-- ==== Sys2Proof/Machine/Priming.lean ====
section
/-!
DEFINITION. Resets (R534-R536, R548, R559), images and the priming sequence (R540-R547), the loading of an image and the
live personality swap (R549-R552), and the return of a logical bore to service (R517).
-/

namespace Sys2Proof.Machine

/-! ### Images (R541-R543) -/

/-- MRAM address of an image and of its configuration table (R537). -/
def imgBase (img : Nat) : Nat := 0x600000 * img
def ctBase (img : Nat) : Nat := 0xF10000 + 0x10000 * img

/-- A word of an image's header. -/
def State.imgWord (s : State) (img o : Nat) : Nat := readLE s.mram.mem (imgBase img + o) 4
def State.imgLen (s : State) (img : Nat) : Nat := s.imgWord img 0x0C
def State.imgVersion (s : State) (img : Nat) : Nat := s.imgWord img 0x10
def State.imgBytes (s : State) (img o n : Nat) : List Nat := readBytes s.mram.mem (imgBase img + o) n
/-- Bytes of an image, most significant first, as a number. -/
def State.imgBe (s : State) (img o n : Nat) : Nat := beNum (s.imgBytes img o n)
def State.ctLen (s : State) (img : Nat) : Nat := s.imgWord img 0x20

/-- A manifest entry (R543). -/
structure ManEntry where
  kind : Nat
  target : Nat
  w1 : Nat
  w2 : Nat
  w3 : Nat
  deriving DecidableEq, Repr

def State.manEntry (s : State) (img i : Nat) : ManEntry :=
  let w (k : Nat) := s.imgWord img (s.imgWord img 0x14 + 16 * i + 4 * k)
  { kind := bits (w 0) 7 0, target := bits (w 0) 22 16, w1 := w 1, w2 := w 2, w3 := w 3 }

/-- The manifest, in its order. -/
def State.manifest (s : State) (img : Nat) : List ManEntry :=
  (List.range (min 4096 (s.imgWord img 0x18))).map (s.manEntry img)

/-- The data of a section lie in the image, and its destination within a memory of `size` bytes. -/
def ManEntry.sectionOk (e : ManEntry) (len dst size : Nat) : Bool :=
  e.w3 % 4 == 0 && decide (e.w2 + e.w3 ≤ len) && decide (dst + e.w3 ≤ size)

/-- An entry lies within its image and its target (R541, R543). -/
def ManEntry.ok (e : ManEntry) (len : Nat) : Bool :=
  match e.kind with
  | 1 => decide (e.target < 8) && e.sectionOk len e.w1 0x40000
  | 2 => e.sectionOk len e.w1 0x1000
  | 3 => decide (e.target < 8) && e.sectionOk len e.w1 0x80000
  | 4 => e.sectionOk len 0 256
  | 5 => true
  | 6 => true
  | 7 => decide (e.w1 < 2 ^ 18) && decide (e.w2 < 2 ^ 18)
  | _ => false

/-- The header keeps the layout of R541. -/
def State.headerOk (s : State) (img : Nat) : Bool :=
  let w := s.imgWord img
  w 0 == 0x414B3332 && w 4 == 1 && w 8 == 0x00000300 &&
  decide (256 ≤ w 0xC) && w 0xC % 64 == 0 && decide (w 0xC ≤ 0x600000) &&
  w 0x14 % 16 == 0 && decide (1 ≤ w 0x18) && decide (w 0x18 ≤ 4096) &&
  w 0x1C % 8 == 0 && w 0x20 % 8 == 0 && decide (w 0x20 ≤ 65536) && decide (w 0x1C + w 0x20 ≤ w 0xC)

/-- Every manifest entry lies within the image and its target. -/
def State.manifestOk (s : State) (img : Nat) : Bool :=
  decide (s.imgWord img 0x14 + 16 * s.imgWord img 0x18 ≤ s.imgLen img) &&
  (s.manifest img).all (fun e => e.ok (s.imgLen img))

**********

### Directions for this task
Please copy, exactly as written, every line in the listing above from the line with "Images (R541-R543) -/" up to and including the line with "def State.imgLen (s".

### Response
/-! ### Images (R541-R543) -/

/-- MRAM address of an image and of its configuration table (R537). -/
def imgBase (img : Nat) : Nat := 0x600000 * img
def ctBase (img : Nat) : Nat := 0xF10000 + 0x10000 * img

/-- A word of an image's header. -/
def State.imgWord (s : State) (img o : Nat) : Nat := readLE s.mram.mem (imgBase img + o) 4
def State.imgLen (s : State) (img : Nat) : Nat := s.imgWord img 0x0C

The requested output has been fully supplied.